It’s a few days before the Jewish holiday of Passover and Menachem (Mendy) Raitport hoists a 40-pound box of meat on his right shoulder and exits his crowded Crown Kosher Meat Market and delivers it across a bustling Kingston Avenue to a waiting car across the street.
“You picked a bad time to interview me,” he tells the Kings County Politics Reporter. “I’m busy, but if you want you can follow me along and ask questions as I work.”
And so it went for Raitport, a small business owner with eight kids, who due to a filing error that left nobody on the Democratic Party Line in the coming special election for the 43rd Assembly District seat, has a solid shot at becoming the first Republican lawmaker to represent Crown Heights and Central Brooklyn in recent memory, if ever.
Raitport is a member of the growing Lubavitch Jewish community in the district – a vocal minority of roughly 5,000 people within the vastly majority black district of about 170,000 constituents.
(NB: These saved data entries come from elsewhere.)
-- ==== Sys2Proof/Machine/Csma.lean ====
section
/-! DEFINITION. CsmaGate: CAN_SEND (spec 43_csma_gate.md). -/

namespace Sys2Proof.Machine

/-- CAN_SEND (R110 to R112). -/
def execCanSend (s : State) : Host.Outcome State Fault Refusal :=
  command none [.canSendMode, .finish true] s

end Sys2Proof.Machine
end

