/-- R101: the guards of ON_READY_EDGE: in another mode nothing happens, and with payload-ready clear one status read is
all (the spec's decisions D9, D17). -/
def Obligations.EdgeGuardsHoldBack : Prop :=
  ∀ s : State, s.accepting → s.irqEnabled = true →
    (s.mode ≠ .receive → exec .onReadyEdge s = .next s)
      ∧ (s.mode = .receive → s.readAt 0 &&& s.cfg.regmap.bPayloadReady = 0 →
        exec .onReadyEdge s = .next (s.io [rd .irq s.cfg.regmap.aIrq2 (s.readAt 0)] 1))

/-- R100: ON_READY_EDGE accepts a frame: the transactions in their order, the slot, Receive again, one measurement
(the spec's decisions D10, D17; the reading window closes: log entry 7). -/
def Obligations.EdgeAcceptsFrame : Prop :=
  ∀ s : State, s.accepting → s.irqEnabled = true → s.mode = .receive →
    s.readAt 0 &&& s.cfg.regmap.bPayloadReady ≠ 0 → 3 ≤ (s.readAt 2).toNat → (s.readAt 2).toNat ≤ 64 →
    (s.promiscuous = true ∨ s.localAddress = some (s.readAt 3) ∨ s.localAddress ≠ none ∧ s.readAt 3 = 0) →
    exec .onReadyEdge s =
      .next { s.drawRssi.io
          (rd .irq s.cfg.regmap.aIrq2 (s.readAt 0)
            :: modeEvents .irq s.cfg .standby (s.readAt 1)
            ++ (s.fifoBytes 2 ((s.readAt 2).toNat + 1)).map (fun b => rd .irq s.cfg.regmap.aFifo b)
            ++ modeEvents .irq s.cfg .receive (s.readAt ((s.readAt 2).toNat + 3)))
          ((s.readAt 2).toNat + 4) with
        slot := {
          pendingLength := s.readAt 2
          payloadLength := s.readAt 2 - 3
          targetAddress := s.readAt 3
          senderAddress := s.readAt 4
          ackReply := (s.readAt 5).getLsbD 7
          ackRequest := (s.readAt 5).getLsbD 6
          payload := s.slot.payload.fill (s.fifoBytes 6 ((s.readAt 2).toNat - 3))
          rssi := s.rssiAnswer }
        window := false }

/-- R100 line 11, R24 (a): the bytes stored from index 0 on read back, and every later index keeps what it held. -/
def Obligations.FillReadsBack : Prop :=
  ∀ (m : Memory) (bytes : List Byte) (i : Nat),
    Memory.read (m.fill bytes) i = if i < bytes.length then bytes[i]? else Memory.read m i

/-- R141: a frame whose length is below 3 is dropped after one FIFO read: the slot cleared, reception re-armed, no
result. The transactions are those of R100 and R102, the re-arm through `ReceiveBegin` the spec's decisions D11 and D31;
the reading window closes: log entry 7. -/
def Obligations.EdgeDropsMalformed : Prop :=
  ∀ s : State, s.accepting → s.irqEnabled = true → s.mode = .receive →
    s.readAt 0 &&& s.cfg.regmap.bPayloadReady ≠ 0 → (s.readAt 2).toNat < 3 →
    exec .onReadyEdge s =
      .next { s.io
          (rd .irq s.cfg.regmap.aIrq2 (s.readAt 0)
            :: modeEvents .irq s.cfg .standby (s.readAt 1)
            ++ rd .irq s.cfg.regmap.aFifo (s.readAt 2)
            :: s.rearmEvents .irq .standby 3 0)
          (3 + s.rearmReads .standby 3 0) with
        slot := s.slot.cleared, window := false }

/-- R142: a frame the filter rejects is dropped after two FIFO reads: the slot cleared, reception re-armed, no result.
The filter's place after the target byte is the spec's decision D10 (C1), the re-arm its decision D11 (C2), the
transactions are those of R100 and R102; the reading window closes: log entry 7. -/
def Obligations.EdgeDropsFiltered : Prop :=
  ∀ (s : State) (a : Byte), s.accepting → s.irqEnabled = true → s.mode = .receive →
    s.readAt 0 &&& s.cfg.regmap.bPayloadReady ≠ 0 → 3 ≤ (s.readAt 2).toNat → (s.readAt 2).toNat ≤ 64 →
    s.promiscuous = false → s.localAddress = some a → s.readAt 3 ≠ a → s.readAt 3 ≠ 0 →
    exec .onReadyEdge s =
      .next { s.io
          (rd .irq s.cfg.regmap.aIrq2 (s.readAt 0)
            :: modeEvents .irq s.cfg .standby (s.readAt 1)
            ++ rd .irq s.cfg.regmap.aFifo (s.readAt 2)
            :: rd .irq s.cfg.regmap.aFifo (s.readAt 3)
            :: s.rearmEvents .irq .standby 4 0)
          (4 + s.rearmReads .standby 4 0) with
        slot := s.slot.cleared, window := false }
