/-- `ReceiveBegin()` in a critical section of its own, as RECEIVE_BEGIN runs it (R102). -/
theorem reaches_critical_receiveBegin (h : s.running ctx) (n : Nat)
    (hw : s.wakes s.mode (s.rearmStatusReads 0 + 1) n) :
    Reaches (rearmCost s.cfg n + 2) (s.atPos ctx (critical (receiveBegin s.cfg) ++ rest))
      ((s.armed ctx n).atPos ctx rest) :=
  reaches_critical_body (t := s.armed ctx n) h h fun _ => reaches_receiveBegin (s := s.enterCritical) h n hw

/-- Settles O26: the command's program is `ReceiveBegin` in a critical section, whose wait may be bounded. -/
theorem receiveBeginArms : Obligations.ReceiveBeginArms := by
  intro s n h hw
  obtain ⟨k, hk, hwk, he, hr⟩ := State.rearm_bounded hw .fg
  have hrun := running_launched (s := s.closeWindow) h.1
  have hbudget : rearmCost s.cfg k + 2 + 1 ≤ stepBudget s.cfg := by
    have := rearmCost_le_budget s.cfg hk
    omega
  refine (command_ready (s := s.closeWindow) h _).trans
    ((launch_finishes (s := s.closeWindow) false (reaches_critical_receiveBegin hrun k hwk) hrun hbudget).trans ?_)
  rw [← he, ← hr, ← foreground_of_ready h]
  rfl

/-! ### RECEIVE_DONE (R103) -/

/-- A reported poll opens the window exactly where it found a frame, the mode being Standby (R104). -/
theorem runOpenWindow_eq (s : State) : runOpenWindow s = { s with window := s.flag && s.mode == .standby } := by
  cases hf : s.flag <;> simp [runOpenWindow, State.openWindow, State.closeWindow, hf]

theorem reaches_openWindow (h : s.running ctx) :
    Reaches 1 (s.atPos ctx (.openWindow :: rest))
      (({ s with window := s.flag && s.mode == .standby } : State).atPos ctx rest) := by
  refine reaches_micro h ?_
  change Host.Outcome.next (runOpenWindow _) = _
  rw [runOpenWindow_eq]
  cases ctx <;> rfl

/-- A ready block answers RECEIVE_DONE with the state that its poll reaches, the window opened or closed. -/
theorem exec_receiveDone_reaches {t : State} {b : Nat} (h : s.ready)
    (hr : ∀ r, Reaches b (({ s.closeWindow with result := none } : State).atPos .fg (receiveDone ++ r)) (t.atPos .fg r))
    (ht : t.running .fg) (hb : b + 2 ≤ stepBudget s.cfg) :
    exec .receiveDone s =
      .next { t with
        window := t.flag && t.mode == .standby, result := some (.bool t.flag), foreground := [] } := by
  change command none (receiveDone ++ [.openWindow, .finish true]) s.closeWindow = _
  rw [command_ready (s := s.closeWindow) h]
  exact launch_finishes (s := s.closeWindow) true ((hr _).trans (reaches_openWindow ht)) ht hb

/-- RECEIVE_DONE with a frame pending (R103 lines 3 to 5). -/
theorem exec_receiveDone_found (h : s.ready) (hm : s.mode = .receive) (hp : s.slot.pendingLength ≠ 0) :
    exec .receiveDone s =
      .next { s.io (modeEvents .fg s.cfg .standby (s.readAt 0)) 1 with
        mode := .standby, flag := true, window := true, result := some (.bool true) } := by
  have hrun := running_launched (s := s.closeWindow) h.1
  have hbudget : 4 + setModeCost s.cfg 0 + 2 ≤ stepBudget s.cfg := by
    have := setModeCost_le_budget s.cfg (Nat.zero_le pollBound)
    omega
  rw [exec_receiveDone_reaches h (fun _ => reaches_receiveDone_found hrun hm ((Slot.pending_iff _).2 hp)) hrun hbudget,
    ← foreground_of_ready h]
  rfl

/-- RECEIVE_DONE without a frame to report (R103 lines 6 to 8). -/
theorem exec_receiveDone_rearm (h : s.ready) (hm : ¬(s.mode = .receive ∧ s.slot.pendingLength ≠ 0)) {n : Nat}
    (hw : s.wakes s.mode (s.rearmStatusReads 0 + 1) n) :
    exec .receiveDone s =
      .next { s.io (s.rearmEvents .fg s.mode 0 n) (s.rearmReads s.mode 0 n) with
        slot := s.slot.cleared, window := false, mode := .receive, flag := false, result := some (.bool false) } := by
  obtain ⟨k, hk, hwk, he, hr⟩ := State.rearm_bounded hw .fg
  have hrun := running_launched (s := s.closeWindow) h.1
  have hbudget : 4 + rearmCost s.cfg k + 2 ≤ stepBudget s.cfg := by
    have := rearmCost_le_budget s.cfg hk
    omega
  rw [← Slot.pending_iff] at hm
  rw [exec_receiveDone_reaches h (fun _ => reaches_receiveDone_rearm hrun hm k hwk) hrun hbudget, ← he, ← hr,
    ← foreground_of_ready h]
  rfl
However, if his three opponents, Shirley Patterson, Geoffrey Davis and Diana Richardson – who are all black – split the black vote of the expected light turnout, it could allow Raitport to slip in as the winner.
“All the rabbis are supporting me,” said Raitport, who likes his chances. “The community said they are going to back me. Nobody is going to take our interests as seriously as I will because even though they all (the other candidates) have our best interests in mind so they say, we’re never first fiddle. We’re always second fiddle.”
Raitport promised, though, if he wins he would represent everybody and not just the Jewish community interests.
“This is a mixed neighborhood. You say the Jewish community, the black community, but we’re not a separate community. No, we’re one group. Racism is what you make it. Anybody who lives in this neighborhood knows that most of the black people who live in this neighborhood are really good , hardworking, earnest people. The young ones. The ones that get into trouble. They don’t have jobs. One of the platforms I’m running on is creating jobs.
“How do we create jobs? Not by having public schools putting out dummies. We have to work into the system and put in places classes that help everyone. You have to understand not everyone is meant to sit through regular classrooms and those that are not, you have to make classes to teach them trades such as electricity, plumbing, roofing, masonry work and auto mechanics. Yes there is some such programs, but not enough and we have to help those who the system failed years ago and who are lost. It’s a known fact when a kid has a purpose they don’t go to drugs. They don’t go to rob because they feel pride. When there’s no pride then they end up doing drugs and get into trouble. As an assemblyman I would be all-inclusive.”
Raitport said becoming a Republican in Kings County, which has one of the highest number of registered Democrats of any county in the country, is a decision he made years ago.
“I’ve always been a Republican – my whole life,” said Raitport. “I don’t want to paint a broad stroke over the whole Democratic Party, but I find it has too much corruption and there is too much politics. And for years they never really protected America the way it should be protected.”
The district includes Crown Heights, East Flatbush, Wingate and Lefferts Gardens. The special election is May 5.